Source data
--- START ---

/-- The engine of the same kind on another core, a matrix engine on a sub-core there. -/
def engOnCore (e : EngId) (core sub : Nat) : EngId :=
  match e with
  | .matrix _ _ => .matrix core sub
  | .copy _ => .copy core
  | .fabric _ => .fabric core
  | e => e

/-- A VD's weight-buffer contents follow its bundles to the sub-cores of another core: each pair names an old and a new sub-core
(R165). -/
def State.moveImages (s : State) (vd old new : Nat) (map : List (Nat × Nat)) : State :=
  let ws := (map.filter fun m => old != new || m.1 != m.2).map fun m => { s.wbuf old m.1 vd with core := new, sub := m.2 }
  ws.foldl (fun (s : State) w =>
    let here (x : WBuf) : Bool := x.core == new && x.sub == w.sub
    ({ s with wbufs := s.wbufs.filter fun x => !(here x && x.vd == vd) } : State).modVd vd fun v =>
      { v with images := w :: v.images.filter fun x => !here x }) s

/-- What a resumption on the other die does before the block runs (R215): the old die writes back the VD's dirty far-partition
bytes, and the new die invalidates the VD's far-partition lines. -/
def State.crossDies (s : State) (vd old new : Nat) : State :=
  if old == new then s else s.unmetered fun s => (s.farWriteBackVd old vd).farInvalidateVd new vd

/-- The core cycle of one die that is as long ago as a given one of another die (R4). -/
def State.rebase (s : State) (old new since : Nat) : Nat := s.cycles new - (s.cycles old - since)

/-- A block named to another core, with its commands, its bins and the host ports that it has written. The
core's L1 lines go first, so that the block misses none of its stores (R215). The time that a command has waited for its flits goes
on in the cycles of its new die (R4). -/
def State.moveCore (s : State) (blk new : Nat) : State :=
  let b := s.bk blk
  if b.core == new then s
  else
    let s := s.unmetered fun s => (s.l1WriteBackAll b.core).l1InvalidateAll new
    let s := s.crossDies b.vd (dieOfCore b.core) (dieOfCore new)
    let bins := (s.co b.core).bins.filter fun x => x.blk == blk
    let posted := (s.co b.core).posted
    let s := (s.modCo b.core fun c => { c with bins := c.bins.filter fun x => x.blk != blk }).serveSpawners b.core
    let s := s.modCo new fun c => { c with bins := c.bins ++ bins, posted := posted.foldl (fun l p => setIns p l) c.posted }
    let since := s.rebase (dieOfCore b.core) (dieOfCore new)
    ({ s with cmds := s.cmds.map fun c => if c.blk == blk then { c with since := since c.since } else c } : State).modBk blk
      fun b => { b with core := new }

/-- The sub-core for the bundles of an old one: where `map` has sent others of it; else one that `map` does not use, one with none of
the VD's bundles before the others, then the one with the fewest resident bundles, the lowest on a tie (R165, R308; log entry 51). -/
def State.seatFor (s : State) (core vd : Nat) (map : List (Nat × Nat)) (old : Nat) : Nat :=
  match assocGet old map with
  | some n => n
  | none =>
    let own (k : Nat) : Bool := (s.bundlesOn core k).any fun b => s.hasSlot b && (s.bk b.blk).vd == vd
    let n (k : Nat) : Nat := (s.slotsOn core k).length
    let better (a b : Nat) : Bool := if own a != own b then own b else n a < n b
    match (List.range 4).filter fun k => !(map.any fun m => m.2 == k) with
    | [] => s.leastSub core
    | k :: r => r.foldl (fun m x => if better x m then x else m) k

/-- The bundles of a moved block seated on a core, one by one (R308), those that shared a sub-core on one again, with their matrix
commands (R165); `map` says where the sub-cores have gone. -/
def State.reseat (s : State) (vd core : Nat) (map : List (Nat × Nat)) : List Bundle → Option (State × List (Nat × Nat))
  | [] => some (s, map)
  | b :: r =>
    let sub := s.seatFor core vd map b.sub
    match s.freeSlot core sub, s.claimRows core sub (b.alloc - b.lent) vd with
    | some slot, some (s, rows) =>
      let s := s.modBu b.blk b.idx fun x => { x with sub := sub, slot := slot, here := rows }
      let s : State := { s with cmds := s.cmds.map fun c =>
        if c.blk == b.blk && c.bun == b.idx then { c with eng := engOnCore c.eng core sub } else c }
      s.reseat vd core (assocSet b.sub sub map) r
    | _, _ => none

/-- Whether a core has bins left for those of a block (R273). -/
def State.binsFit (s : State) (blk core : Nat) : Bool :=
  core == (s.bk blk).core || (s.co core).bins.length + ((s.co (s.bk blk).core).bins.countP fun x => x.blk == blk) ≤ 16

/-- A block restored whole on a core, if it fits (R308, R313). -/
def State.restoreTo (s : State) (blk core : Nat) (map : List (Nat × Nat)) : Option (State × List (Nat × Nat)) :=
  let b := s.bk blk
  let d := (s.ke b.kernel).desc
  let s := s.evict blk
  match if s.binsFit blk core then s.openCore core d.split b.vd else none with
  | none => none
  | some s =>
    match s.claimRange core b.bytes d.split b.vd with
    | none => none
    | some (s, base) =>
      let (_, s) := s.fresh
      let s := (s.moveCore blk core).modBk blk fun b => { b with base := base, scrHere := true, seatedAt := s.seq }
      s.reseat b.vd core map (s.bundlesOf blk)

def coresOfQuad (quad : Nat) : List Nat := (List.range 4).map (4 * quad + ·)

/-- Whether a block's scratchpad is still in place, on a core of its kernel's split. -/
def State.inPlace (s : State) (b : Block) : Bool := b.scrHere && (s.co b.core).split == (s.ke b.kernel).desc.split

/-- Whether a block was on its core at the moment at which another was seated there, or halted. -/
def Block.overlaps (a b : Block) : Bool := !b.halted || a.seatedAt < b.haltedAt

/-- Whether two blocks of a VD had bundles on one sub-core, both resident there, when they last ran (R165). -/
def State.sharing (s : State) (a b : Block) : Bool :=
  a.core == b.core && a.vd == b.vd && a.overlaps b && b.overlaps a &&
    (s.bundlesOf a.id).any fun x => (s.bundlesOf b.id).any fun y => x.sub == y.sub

--- END ---
--- START ---

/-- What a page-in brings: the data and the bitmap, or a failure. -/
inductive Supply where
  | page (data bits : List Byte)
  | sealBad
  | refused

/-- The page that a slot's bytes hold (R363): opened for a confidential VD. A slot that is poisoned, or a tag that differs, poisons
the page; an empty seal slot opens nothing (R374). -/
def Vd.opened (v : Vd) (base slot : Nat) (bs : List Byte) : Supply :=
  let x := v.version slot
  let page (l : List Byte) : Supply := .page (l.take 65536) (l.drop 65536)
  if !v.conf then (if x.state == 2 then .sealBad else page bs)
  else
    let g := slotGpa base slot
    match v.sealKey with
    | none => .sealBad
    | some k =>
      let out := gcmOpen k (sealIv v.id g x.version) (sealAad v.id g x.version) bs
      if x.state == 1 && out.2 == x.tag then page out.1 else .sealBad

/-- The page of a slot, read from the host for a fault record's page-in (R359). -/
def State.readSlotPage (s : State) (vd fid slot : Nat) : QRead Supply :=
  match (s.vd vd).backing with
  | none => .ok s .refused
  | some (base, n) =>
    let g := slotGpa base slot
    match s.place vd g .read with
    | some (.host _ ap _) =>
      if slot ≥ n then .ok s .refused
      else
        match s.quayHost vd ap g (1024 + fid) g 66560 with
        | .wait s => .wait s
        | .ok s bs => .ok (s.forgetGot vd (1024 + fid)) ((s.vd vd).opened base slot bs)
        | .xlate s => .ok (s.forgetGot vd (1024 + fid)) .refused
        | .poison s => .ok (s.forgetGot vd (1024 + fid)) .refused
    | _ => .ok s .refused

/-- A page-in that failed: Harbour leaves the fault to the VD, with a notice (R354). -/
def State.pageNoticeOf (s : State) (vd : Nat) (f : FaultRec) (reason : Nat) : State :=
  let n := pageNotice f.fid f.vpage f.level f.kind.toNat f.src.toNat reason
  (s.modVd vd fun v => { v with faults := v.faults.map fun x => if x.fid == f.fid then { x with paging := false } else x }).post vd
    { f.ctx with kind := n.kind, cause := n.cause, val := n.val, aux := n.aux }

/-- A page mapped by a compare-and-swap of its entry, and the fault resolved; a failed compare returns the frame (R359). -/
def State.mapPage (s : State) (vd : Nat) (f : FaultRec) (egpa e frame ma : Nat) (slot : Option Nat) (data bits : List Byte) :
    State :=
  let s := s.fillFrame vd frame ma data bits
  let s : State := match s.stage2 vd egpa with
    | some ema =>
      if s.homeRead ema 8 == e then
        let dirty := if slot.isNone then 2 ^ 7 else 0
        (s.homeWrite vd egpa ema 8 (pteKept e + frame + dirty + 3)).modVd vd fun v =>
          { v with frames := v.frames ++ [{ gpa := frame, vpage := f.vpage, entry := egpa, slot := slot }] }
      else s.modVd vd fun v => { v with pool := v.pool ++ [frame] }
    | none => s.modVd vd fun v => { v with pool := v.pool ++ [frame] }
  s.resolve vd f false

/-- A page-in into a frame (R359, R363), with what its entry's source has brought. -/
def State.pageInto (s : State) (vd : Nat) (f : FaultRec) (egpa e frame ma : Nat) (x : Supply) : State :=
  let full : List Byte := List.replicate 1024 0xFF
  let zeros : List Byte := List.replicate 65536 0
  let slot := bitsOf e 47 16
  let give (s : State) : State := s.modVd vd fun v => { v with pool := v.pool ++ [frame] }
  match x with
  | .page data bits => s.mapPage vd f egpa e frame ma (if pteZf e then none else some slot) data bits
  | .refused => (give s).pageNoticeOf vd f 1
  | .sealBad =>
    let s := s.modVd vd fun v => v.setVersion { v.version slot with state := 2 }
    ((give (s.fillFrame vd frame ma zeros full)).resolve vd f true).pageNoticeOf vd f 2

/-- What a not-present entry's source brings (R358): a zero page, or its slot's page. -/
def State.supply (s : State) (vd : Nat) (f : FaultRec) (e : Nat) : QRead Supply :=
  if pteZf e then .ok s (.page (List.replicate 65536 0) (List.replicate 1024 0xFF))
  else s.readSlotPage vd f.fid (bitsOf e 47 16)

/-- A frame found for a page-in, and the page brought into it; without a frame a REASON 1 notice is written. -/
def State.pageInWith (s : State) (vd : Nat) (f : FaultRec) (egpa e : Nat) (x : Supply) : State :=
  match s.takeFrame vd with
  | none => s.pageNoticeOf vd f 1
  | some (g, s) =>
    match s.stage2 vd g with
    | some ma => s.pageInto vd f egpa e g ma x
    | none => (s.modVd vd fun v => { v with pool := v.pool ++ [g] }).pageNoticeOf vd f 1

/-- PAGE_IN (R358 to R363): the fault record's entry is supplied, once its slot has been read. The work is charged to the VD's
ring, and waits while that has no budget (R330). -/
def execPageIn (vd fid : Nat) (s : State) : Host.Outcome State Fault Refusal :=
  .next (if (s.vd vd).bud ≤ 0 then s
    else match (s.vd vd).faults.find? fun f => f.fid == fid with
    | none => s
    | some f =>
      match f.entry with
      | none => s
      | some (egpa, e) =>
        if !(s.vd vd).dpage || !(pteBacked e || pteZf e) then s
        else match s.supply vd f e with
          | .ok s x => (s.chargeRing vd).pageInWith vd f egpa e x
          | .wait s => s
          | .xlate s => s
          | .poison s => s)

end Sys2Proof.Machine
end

--- END ---

What the task requires >> Go through the records above and copy every line with the word "kernel".

Answer to the exercise >>
  let d := (s.ke b.kernel).desc
/-- Whether a block's scratchpad is still in place, on a core of its kernel's split. -/
def State.inPlace (s : State) (b : Block) : Bool := b.scrHere && (s.co b.core).split == (s.ke b.kernel).desc.split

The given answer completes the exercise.